#### Source records ####

/-- A trigger before the instruction that goes on, that halts, and one after it; the ASI compared, with an MMU and without; a
data trigger at the last byte of its range; an instruction that traps. -/
theorem test_witness_TriggerEvents :
    (∀ w ∈ [0x9, 0xA, 0x1], let s := trapped w
      s.Quiet ∧ fetch s.atInstruction = .ok [0, 0] ∧ ownEventDue s.atInstruction (some (.nop .w16)) true = false ∧
      ownEventDue s.atInstruction (some (.nop .w16)) false = false ∧
      trigBefore s.atInstruction 1 s.atInstruction.pc = w.getLsbD 3 ∧
      trigAfter s.atInstruction 1 s.atInstruction.pc [] = !w.getLsbD 3 ∧
      trigBefore s.atInstruction 0 s.atInstruction.pc = false ∧ trigAfter s.atInstruction 0 s.atInstruction.pc [] = false ∧
      ∃ t, debugEvent { reg := s.trEvt[(1 : Fin 8)], code := 16 + BitVec.ofNat 5 (1 : Fin 8).val } s.atInstruction = .ok t) ∧
    (trigAfter (trapped 0x101) 1 0x80000001 [{ ea := 0xD0000100, read := true, write := false }] = true ∧
      trigAfter (trapped 0x101) 1 0x80000001 [{ ea := 0xD0000101, read := true, write := false }] = false ∧
      trigAfter { trapped 0x58001 with mmuAsi := 5 } 1 0x80000000 [] = true ∧
      trigAfter (trapped 0x58001) 1 0x80000000 [] = false ∧
      asiFree { trapped 0x58001 with mmuCon := 0x8000 } = true) ∧
    (∃ u, exec (.nop .w16) (trapped 0x1).atInstruction = .next u ∧ u.completed = true) ∧
    ∃ u, exec (.ldW .w32 1 (.abs 0)) (trapped 0x1).atInstruction = .next u ∧ u.completed = false := by
  refine ⟨fun w h => ?_, by decide +kernel, ⟨_, rfl, by decide +kernel⟩, ?_⟩
  · simp only [List.mem_cons, List.not_mem_nil, or_false] at h
    rcases h with rfl | rfl | rfl <;>
      exact ⟨by constructor <;> decide +kernel, ok_of_toOption (by decide +kernel), by decide +kernel, by decide +kernel,
        by decide +kernel, by decide +kernel, by decide +kernel, by decide +kernel, event_ok (by decide +kernel)⟩
  · have h : reaches (exec (.ldW .w32 1 (.abs 0)) (trapped 0x1).atInstruction) (fun t => !t.completed) = true := by
      decide +kernel
    revert h
    generalize exec (.ldW .w32 1 (.abs 0)) (trapped 0x1).atInstruction = o
    intro h
    cases o with
    | next t => exact ⟨t, rfl, by simpa [reaches] using h⟩
    | fault r => cases h
    | refused r => cases h

theorem test_witness_BreakpointTrapAndReturn (b : Bool) :
    let s : State := { debugged with swevt := if b then 0xB else 3 }
    s.Inv ∧ dbgDe s.dbgsr = true ∧ evtEvta s.swevt = 3 ∧ evtBbm s.swevt = b ∧ AllMemory s (addrs s.dcx 16) := by
  cases b <;> exact ⟨by constructor <;> decide +kernel, by decide, by decide, by decide, allMemory_of_all (by decide +kernel)⟩

theorem test_witness_MonitorReturn :
    isSupervisor user = false ∧ (isSupervisor ready = true ∧ dbgDe ready.dbgsr = false) ∧
    (let s := { debugged with platform := { debugged.platform with busErrors := [⟨0xDE80000F, 1⟩] } }
     isSupervisor s = true ∧ dbgDe s.dbgsr = true ∧ ∃ pa ∈ addrs s.dcx 16, busError s pa = true) ∧
    (isSupervisor debugged = true ∧ dbgDe debugged.dbgsr = true ∧
      ∀ pa ∈ addrs debugged.dcx 16, busError debugged pa = false) :=
  ⟨by decide, by decide, ⟨by decide, by decide, 0xDE80000F, by decide +kernel, by decide +kernel⟩,
   ⟨by decide, by decide, forall_of_all (by decide +kernel)⟩⟩

theorem test_witness_MmuInstructionTraps :
    (15 : DReg).val % 2 = 1 ∧ (14 : DReg).val % 2 = 0 ∧ mmuNone 0x8000 = true ∧
    (mmuNone user.mmuCon = false ∧ isSupervisor user = false) := by decide

theorem mmu_inv : mmu.Inv := by constructor <;> decide +kernel

/-- The second mapping of spec/95 2.13, an address at each end of its page, one outside it; the mapping before it still there,
in TLBs of the smallest size. -/
theorem test_witness_TlbMapInstalls :
    mmu.Inv ∧ (2 : DReg).val % 2 = 0 ∧ mmuNone mmu.mmuCon = false ∧ isSupervisor mmu = true ∧
    undefinedMap mmu 0x00010000 0xB3280000 = false ∧ (0xB3280000#32).extractLsb' 24 2 = 3#2 ∧
    ((0x00010000#32).toNat / 2 ^ 16 = 1 ∧ (0x0001FFFF#32).toNat / 2 ^ 16 = 1) ∧
    ((0x00020000#32).toNat / 2 ^ 16 ≠ 1 ∧ Tte.invalid.v = false ∧ { page with asi := 6 } ∉ mmu.tlbA ++ mmu.tlbB) ∧
    (let s : State := { mmu with recentMaps := [(false, 0)] }
     3 ≤ s.platform.tlbTsz ∧ s.recentMaps.head? = some (false, 0) ∧ slotTte s (false, 0) = some page ∧ page.v = true) :=
  ⟨mmu_inv, by decide, by decide, by decide, by decide +kernel, by decide, by decide, by decide +kernel, by decide +kernel⟩

/-- Undefined: the 64 Kbyte page that holds the TTE's 4 Kbyte page, under its ASI, and under another one only where it is
global; a page size of neither TLB; a peripheral frame; an upper address; V = 0. Another ASI's TTE stands in a slot of its
own. -/
theorem test_witness_TlbMapInstalls_undefined :
    let other := { mmu with mmuAsi := 6 }
    (undefinedMap mmu 0x1234FFFF 0xB3280000 = true ∧ undefinedMap mmu 0x12350000 0xB3280000 = false ∧
      page.asi ≠ other.mmuAsi.extractLsb' 0 5 ∧ undefinedMap other 0x1234FFFF 0xB3280000 = false ∧
      undefinedMap other 0x1234FFFF 0xBB280000 = true ∧ slotTte other (false, 0) = some page) ∧
    ((0#2 ≠ mmuSza mmu.mmuCon ∧ 0#2 ≠ mmuSzb mmu.mmuCon) ∧ attrOf mmu 0xF0000000 = .peripheral ∧
      (0x80000000#32).getLsbD 31 = true ∧ (0x32280000#32).getLsbD 31 = false) := by decide +kernel

theorem test_witness_TlbInvalidation :
    mmuNone mmu.mmuCon = false ∧ isSupervisor mmu = true ∧
    (lookupTte { mmu with mmuCon := 0x7B } 0x12345FFF = some page ∧ page.hits (asiOf mmu) 0x12346000 = false) ∧
    (page.hits (asiOf mmu) 0x12345000 = true ∧ { page with asi := 6 }.hits (asiOf mmu) 0x12345000 = false ∧
      { page with asi := 6, g := true }.hits (asiOf mmu) 0x12345FFF = true) := by
  decide +kernel

theorem test_witness_TlbProbes :
    mmuNone mmu.mmuCon = false ∧ isSupervisor mmu = true ∧ (mmu.tlbA[0]? = some page ∧ page.v = true) ∧
    (mmu.tlbB[131 - 128]? = some Tte.invalid ∧ Tte.invalid.v = false ∧ mmu.tlbA[127]? = none) ∧
    (lookupTte mmu 0x12345000 = some page ∧ lookupTte mmu 0x12344FFF = none) ∧ mmu.Inv :=
  ⟨by decide, by decide, by decide, by decide, by decide +kernel, mmu_inv⟩

theorem test_witness_FloatingPointCompletes :
    (fpComputed ready (.addF .w32 1 2 3)).isSome = true ∧ ready.platform.hasFpu = true ∧
    { ready.platform with hasFpu := false }.hasFpu = false := by decide +kernel

theorem test_witness_ExceptionFlagsAreConsistent :
    (∃ r, fpComputed ready (.divF .w32 1 2 3) = some (1, r) ∧ r.flags.fi = true) ∧ ready.platform.hasFpu = true := by
  refine ⟨⟨_, rfl, ?_⟩, rfl⟩
  decide +kernel

/-- A quiet and a signalling NaN, each alone. -/
theorem test_witness_NansGiveTheQuietNan :
    [0x7FC00000, 0x3F800000].any fpIsNan = true ∧ [0x3F800000, 0x7F800001].any fpIsNan = true ∧
    [0x3F800000, 0x7F800001].any fpIsSnan = true := by decide

/-- Both zeros; a chain from minus to plus infinity through a denormal; equal zeros of three kinds of sign; a NaN. -/
theorem test_witness_CompareOrdersTheValues :
    (fpIsZero 0 = true ∧ fpIsZero 0x80000000 = true) ∧
    ((fpCmp 0xFF800000 0x80000001).bits.getLsbD 0 = true ∧ (fpCmp 0x80000001 0x7F800000).bits.getLsbD 0 = true) ∧
    ((fpCmp 0 0x80000000).bits.getLsbD 1 = true ∧ (fpCmp 0x80000000 0).bits.getLsbD 1 = true) ∧
    fpIsNan 0x7F800001 = true ∧ fpIsNan 0x7F800000 = false := by
  decide +kernel

/-- The smallest and the largest normal number; a third, in every mode and with both signs; a value at the threshold of
overflow and one below 2^-126. -/
theorem test_witness_RoundingIsCorrect :
    (1 ≤ (fpExp 0x00800000).toNat ∧ (fpExp 0x00800000).toNat ≤ 254) ∧
    (1 ≤ (fpExp 0x7F7FFFFF).toNat ∧ (fpExp 0x7F7FFFFF).toNat ≤ 254) ∧
    (∀ (rm : BitVec 2) (neg : Bool),
      (fpRound rm neg (2 ^ 149) 3).flags.fv = false ∧ (fpRound rm neg (2 ^ 149) 3).flags.fu = false ∧
      (fpRound rm neg (2 ^ 277) 1).flags.fv = true ∧ (fpRound rm neg (2 ^ 23 - 1) 1).flags.fu = true) ∧
    (fpRound 0 false ((2 ^ 25 - 1) * 2 ^ 252) 1).flags.fv = true ∧
    (fpRound 0 false ((2 ^ 25 - 1) * 2 ^ 252 - 1) 1).flags.fv = false ∧ (fpRound 0 false (2 ^ 23) 1).flags.fu = false := by
  decide +kernel

/-- Finite operands, zeros of both kinds, infinities: none of them a NaN. -/
theorem test_witness_ArithmeticResults :
    ([0x3F800000, 0xFF7FFFFF, 0, 0x80000001, 0x7F800000, 0xFF800000].all fun w =>
      !fpIsNan w && (fpIsInf w || fpExp w != 255)) = true := by decide +kernel

/-- A NaN, both infinities, the largest finite number, beyond every range, and one half. -/
theorem test_witness_ConversionResults :
    fpIsNan 0x7FC00000 = true ∧ fpIsInf 0x7F800000 = true ∧ fpIsInf 0xFF800000 = true ∧ fpExp 0xFF7FFFFF ≠ 255 ∧
    fpExp 0x3F000000 ≠ 255 ∧ (0x1FF#9).toInt = -1 := by decide +kernel

theorem test_witness_UserModeCannotChangeTheSystem :
    isSupervisor user = false ∧ (∃ t, exec (.mtcr .w32 0xFE14 1) user = .next t) ∧
    ∃ t, exec (.ldW .w32 1 (.abs 0x34100)) user = .next t :=
  ⟨by decide, next_of_reaches (by decide +kernel), next_of_reaches (by decide +kernel)⟩

/-- The fault of an outcome. -/
def faultOf (o : Host.Outcome State Fault Refusal) : Option Fault :=
  match o with
  | .next _ => none
  | .fault f => some f
  | .refused _ => none
/-- The refusal of an outcome. -/
def refusalOf (o : Host.Outcome State Fault Refusal) : Option Refusal :=
  match o with
  | .next _ => none
  | .fault _ => none
  | .refused r => some r

theorem fault_of {o : Host.Outcome State Fault Refusal} {f : Fault} (h : faultOf o = some f) : o = .fault f := by
  cases o <;> cases h; rfl

theorem refused_of {o : Host.Outcome State Fault Refusal} {r : Refusal} (h : refusalOf o = some r) : o = .refused r := by
  cases o <;> cases h; rfl

/-- The fault of a fetch. -/
def fetchFault (x : Except Stop (List Byte)) : Option Fault :=
  match x with
  | .error (.fault f) => some f
  | _ => none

####

Output the data exactly, from the first line through the line that holds "trigBefore s.atInstruction 1", so that no later line appears.

Output for this task:
/-- A trigger before the instruction that goes on, that halts, and one after it; the ASI compared, with an MMU and without; a
data trigger at the last byte of its range; an instruction that traps. -/
theorem test_witness_TriggerEvents :
    (∀ w ∈ [0x9, 0xA, 0x1], let s := trapped w
      s.Quiet ∧ fetch s.atInstruction = .ok [0, 0] ∧ ownEventDue s.atInstruction (some (.nop .w16)) true = false ∧
      ownEventDue s.atInstruction (some (.nop .w16)) false = false ∧
      trigBefore s.atInstruction 1 s.atInstruction.pc = w.getLsbD 3 ∧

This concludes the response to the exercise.